◆ **Directions**
Please return the lines of the data below, word for word, from the first line through the line containing "every field, and".

◆ **Given records**
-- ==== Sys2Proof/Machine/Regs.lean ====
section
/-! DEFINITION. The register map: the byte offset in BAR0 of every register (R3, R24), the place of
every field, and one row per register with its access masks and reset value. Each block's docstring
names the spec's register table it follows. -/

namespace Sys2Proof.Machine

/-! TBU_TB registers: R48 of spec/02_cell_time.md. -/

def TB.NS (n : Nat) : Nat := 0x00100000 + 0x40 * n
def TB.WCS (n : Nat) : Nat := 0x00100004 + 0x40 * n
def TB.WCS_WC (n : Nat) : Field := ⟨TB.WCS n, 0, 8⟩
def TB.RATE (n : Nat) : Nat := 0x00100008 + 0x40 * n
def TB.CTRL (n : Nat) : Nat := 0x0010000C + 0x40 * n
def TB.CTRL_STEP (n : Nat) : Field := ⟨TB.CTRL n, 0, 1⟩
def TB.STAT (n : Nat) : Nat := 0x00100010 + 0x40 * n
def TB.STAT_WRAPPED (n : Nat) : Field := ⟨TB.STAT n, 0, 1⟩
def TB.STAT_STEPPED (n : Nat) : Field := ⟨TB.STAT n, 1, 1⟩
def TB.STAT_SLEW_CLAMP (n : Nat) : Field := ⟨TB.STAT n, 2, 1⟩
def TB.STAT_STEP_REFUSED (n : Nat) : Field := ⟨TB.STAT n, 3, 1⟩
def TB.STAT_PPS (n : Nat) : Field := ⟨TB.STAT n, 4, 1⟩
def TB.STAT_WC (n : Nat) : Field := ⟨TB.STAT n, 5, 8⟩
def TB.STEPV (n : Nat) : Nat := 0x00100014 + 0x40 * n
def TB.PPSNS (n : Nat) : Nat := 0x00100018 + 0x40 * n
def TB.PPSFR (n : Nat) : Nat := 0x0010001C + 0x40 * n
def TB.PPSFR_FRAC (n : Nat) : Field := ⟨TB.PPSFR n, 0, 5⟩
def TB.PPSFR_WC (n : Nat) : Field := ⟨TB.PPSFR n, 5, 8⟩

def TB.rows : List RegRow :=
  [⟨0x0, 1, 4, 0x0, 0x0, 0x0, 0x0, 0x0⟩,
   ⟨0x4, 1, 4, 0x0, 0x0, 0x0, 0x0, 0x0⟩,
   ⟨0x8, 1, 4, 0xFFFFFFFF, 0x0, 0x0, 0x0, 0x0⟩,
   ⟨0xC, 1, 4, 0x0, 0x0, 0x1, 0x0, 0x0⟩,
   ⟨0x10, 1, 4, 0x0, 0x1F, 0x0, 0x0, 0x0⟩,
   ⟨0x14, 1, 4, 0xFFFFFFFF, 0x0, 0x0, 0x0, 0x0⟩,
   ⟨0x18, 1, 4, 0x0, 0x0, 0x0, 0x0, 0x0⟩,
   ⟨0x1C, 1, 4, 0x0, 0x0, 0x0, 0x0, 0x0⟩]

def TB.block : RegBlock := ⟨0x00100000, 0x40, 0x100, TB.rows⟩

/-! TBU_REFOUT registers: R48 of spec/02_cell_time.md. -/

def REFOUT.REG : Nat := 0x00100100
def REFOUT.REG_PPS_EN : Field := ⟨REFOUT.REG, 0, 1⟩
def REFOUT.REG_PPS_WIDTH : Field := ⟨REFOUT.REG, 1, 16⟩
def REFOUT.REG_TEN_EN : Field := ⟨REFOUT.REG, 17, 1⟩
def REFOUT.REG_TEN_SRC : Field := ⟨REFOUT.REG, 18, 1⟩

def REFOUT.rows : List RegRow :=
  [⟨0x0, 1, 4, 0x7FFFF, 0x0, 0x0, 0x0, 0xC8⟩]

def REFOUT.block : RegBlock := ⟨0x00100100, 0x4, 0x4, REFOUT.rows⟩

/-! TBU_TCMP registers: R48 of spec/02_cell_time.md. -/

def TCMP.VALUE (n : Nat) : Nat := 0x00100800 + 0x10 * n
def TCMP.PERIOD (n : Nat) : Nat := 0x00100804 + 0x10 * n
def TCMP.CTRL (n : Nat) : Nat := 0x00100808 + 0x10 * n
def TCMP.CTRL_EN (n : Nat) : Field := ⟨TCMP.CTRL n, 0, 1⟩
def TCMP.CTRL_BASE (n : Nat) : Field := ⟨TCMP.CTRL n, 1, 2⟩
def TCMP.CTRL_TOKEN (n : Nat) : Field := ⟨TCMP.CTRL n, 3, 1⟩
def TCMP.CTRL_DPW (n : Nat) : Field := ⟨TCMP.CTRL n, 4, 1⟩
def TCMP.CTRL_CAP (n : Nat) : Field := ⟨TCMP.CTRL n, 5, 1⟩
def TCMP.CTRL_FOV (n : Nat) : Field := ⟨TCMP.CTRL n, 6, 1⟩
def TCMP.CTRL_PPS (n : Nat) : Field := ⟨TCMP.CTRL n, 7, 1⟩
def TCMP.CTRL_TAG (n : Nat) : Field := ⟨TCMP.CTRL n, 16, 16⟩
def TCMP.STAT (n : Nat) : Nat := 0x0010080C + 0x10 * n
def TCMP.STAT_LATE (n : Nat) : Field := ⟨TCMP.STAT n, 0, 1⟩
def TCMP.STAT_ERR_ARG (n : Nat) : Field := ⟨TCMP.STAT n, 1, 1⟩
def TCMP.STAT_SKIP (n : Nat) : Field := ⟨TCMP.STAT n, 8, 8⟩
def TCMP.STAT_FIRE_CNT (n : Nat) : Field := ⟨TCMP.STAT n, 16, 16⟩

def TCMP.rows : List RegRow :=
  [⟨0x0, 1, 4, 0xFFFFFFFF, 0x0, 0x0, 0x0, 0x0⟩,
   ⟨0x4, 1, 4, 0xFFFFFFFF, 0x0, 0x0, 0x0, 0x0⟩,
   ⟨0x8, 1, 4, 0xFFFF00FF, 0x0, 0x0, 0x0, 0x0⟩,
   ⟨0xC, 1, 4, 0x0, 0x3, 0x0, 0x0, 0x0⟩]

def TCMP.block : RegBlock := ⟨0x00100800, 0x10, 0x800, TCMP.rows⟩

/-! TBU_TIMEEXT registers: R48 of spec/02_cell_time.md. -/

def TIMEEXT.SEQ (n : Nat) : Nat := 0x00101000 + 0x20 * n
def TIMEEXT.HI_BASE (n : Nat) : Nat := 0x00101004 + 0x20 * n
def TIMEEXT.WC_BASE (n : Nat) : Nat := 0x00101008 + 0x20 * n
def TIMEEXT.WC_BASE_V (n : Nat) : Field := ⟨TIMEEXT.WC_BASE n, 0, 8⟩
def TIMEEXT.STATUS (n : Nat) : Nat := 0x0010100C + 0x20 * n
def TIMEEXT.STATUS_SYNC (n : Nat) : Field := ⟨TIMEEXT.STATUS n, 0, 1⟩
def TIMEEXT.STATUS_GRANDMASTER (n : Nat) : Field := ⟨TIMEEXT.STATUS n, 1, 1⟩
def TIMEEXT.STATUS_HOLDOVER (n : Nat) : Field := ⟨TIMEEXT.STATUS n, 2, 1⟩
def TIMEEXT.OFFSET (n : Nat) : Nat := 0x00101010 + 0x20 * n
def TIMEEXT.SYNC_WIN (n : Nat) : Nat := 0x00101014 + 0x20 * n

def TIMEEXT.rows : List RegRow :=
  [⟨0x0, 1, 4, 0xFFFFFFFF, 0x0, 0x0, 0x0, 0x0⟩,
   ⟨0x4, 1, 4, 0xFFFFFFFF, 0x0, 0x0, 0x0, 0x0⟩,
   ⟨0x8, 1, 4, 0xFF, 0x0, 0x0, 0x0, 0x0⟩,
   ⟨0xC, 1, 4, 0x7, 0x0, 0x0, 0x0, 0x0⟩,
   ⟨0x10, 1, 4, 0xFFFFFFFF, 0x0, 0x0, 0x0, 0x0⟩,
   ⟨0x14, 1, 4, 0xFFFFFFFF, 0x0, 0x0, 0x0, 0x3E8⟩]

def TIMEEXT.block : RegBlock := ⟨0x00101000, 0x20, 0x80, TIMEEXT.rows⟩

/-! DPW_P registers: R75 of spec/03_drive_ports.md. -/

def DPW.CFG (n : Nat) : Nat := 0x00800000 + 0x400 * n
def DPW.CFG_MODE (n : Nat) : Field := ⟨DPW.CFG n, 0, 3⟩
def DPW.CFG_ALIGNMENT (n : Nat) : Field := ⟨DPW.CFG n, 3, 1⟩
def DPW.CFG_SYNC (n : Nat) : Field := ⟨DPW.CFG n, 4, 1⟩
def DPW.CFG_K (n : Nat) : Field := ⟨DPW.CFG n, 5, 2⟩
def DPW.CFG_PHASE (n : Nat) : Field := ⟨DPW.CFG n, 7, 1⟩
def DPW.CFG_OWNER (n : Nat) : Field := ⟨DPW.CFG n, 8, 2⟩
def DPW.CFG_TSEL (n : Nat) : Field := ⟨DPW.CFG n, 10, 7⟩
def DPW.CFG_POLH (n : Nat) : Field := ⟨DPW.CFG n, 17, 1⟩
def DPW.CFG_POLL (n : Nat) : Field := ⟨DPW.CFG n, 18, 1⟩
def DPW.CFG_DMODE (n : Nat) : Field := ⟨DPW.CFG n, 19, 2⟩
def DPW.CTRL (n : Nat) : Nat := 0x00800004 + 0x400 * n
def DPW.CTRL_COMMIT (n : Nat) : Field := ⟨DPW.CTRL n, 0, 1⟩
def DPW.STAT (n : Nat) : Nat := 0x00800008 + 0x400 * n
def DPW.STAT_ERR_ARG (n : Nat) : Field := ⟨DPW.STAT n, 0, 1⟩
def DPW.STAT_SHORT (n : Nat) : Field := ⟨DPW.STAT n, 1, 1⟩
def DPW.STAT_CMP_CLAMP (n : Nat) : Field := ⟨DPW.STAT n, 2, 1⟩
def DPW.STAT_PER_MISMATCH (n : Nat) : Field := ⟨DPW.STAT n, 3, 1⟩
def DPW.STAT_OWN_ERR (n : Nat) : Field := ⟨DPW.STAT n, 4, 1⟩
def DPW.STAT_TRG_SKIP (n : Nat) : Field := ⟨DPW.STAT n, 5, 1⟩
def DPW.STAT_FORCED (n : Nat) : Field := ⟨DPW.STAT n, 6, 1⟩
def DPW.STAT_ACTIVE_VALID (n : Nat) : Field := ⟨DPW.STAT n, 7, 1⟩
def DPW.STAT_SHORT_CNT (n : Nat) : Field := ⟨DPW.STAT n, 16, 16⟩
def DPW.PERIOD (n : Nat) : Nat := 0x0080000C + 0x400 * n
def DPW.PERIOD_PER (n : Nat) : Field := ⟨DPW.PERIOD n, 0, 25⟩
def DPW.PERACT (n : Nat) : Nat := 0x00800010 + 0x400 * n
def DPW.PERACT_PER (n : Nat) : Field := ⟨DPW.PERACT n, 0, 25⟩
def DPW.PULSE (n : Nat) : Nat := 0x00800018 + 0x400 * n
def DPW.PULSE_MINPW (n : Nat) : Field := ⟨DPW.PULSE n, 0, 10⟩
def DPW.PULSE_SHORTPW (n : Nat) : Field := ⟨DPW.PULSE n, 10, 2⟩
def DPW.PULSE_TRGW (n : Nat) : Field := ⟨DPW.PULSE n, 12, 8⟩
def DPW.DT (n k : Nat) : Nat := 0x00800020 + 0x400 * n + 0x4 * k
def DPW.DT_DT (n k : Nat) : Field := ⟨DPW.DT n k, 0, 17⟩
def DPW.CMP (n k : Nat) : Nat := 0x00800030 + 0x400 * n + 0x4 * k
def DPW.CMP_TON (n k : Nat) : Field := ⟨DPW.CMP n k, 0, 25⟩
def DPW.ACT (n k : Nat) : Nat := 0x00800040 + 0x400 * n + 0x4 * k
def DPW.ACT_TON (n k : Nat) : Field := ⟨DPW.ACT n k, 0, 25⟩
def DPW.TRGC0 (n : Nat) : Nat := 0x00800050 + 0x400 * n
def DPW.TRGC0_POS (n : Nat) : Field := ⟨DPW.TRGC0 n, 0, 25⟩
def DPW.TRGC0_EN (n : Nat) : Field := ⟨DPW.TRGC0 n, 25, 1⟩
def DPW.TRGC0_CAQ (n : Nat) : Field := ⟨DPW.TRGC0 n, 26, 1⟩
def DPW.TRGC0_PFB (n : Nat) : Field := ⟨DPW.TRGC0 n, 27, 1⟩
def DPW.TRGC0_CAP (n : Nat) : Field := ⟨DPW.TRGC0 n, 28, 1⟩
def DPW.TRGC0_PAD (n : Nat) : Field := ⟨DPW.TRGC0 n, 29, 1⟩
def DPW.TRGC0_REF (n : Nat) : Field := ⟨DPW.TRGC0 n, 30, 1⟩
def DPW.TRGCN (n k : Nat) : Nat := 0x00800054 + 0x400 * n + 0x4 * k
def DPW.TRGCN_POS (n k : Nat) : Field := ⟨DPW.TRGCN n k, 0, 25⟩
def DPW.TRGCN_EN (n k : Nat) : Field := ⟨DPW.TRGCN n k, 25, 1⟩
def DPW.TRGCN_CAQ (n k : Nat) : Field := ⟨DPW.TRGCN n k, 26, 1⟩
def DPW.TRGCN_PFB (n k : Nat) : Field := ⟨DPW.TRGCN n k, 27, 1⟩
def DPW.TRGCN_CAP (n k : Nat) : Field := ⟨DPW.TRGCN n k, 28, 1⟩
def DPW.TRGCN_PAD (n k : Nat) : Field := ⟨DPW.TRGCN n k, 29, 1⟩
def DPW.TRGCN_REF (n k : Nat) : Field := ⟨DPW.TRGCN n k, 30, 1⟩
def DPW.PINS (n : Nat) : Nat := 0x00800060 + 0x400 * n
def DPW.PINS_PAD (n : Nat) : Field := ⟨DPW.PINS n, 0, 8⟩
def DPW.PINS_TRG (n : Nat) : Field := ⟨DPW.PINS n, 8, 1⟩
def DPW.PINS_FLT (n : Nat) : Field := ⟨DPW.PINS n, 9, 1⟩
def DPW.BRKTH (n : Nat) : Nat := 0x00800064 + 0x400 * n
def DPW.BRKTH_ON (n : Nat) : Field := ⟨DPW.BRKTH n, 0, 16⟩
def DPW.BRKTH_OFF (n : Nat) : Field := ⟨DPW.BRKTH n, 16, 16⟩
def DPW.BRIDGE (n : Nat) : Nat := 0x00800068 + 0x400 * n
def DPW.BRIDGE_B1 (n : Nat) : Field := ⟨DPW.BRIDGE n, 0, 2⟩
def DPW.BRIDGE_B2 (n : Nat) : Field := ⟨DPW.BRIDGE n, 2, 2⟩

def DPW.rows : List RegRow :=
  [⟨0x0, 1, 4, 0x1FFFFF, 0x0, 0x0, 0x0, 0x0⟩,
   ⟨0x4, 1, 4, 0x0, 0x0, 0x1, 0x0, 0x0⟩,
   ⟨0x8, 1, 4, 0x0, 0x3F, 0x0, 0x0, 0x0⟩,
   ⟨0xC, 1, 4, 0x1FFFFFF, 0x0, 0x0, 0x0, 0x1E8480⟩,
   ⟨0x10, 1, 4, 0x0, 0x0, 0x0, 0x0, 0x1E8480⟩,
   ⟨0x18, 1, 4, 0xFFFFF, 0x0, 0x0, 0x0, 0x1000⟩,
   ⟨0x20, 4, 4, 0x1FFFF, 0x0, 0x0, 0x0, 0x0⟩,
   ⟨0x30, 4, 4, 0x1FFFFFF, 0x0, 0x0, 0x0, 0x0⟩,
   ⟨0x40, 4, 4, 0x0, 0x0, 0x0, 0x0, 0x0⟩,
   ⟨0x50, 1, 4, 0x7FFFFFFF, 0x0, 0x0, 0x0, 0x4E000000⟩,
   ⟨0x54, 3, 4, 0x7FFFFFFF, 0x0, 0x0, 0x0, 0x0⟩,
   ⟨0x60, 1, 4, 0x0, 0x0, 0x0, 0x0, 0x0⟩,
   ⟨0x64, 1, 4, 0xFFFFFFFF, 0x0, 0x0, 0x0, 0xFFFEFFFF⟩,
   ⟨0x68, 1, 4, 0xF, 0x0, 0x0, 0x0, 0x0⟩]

◆ **Exercise response**
-- ==== Sys2Proof/Machine/Regs.lean ====
section
/-! DEFINITION. The register map: the byte offset in BAR0 of every register (R3, R24), the place of
every field, and one row per register with its access masks and reset value. Each block's docstring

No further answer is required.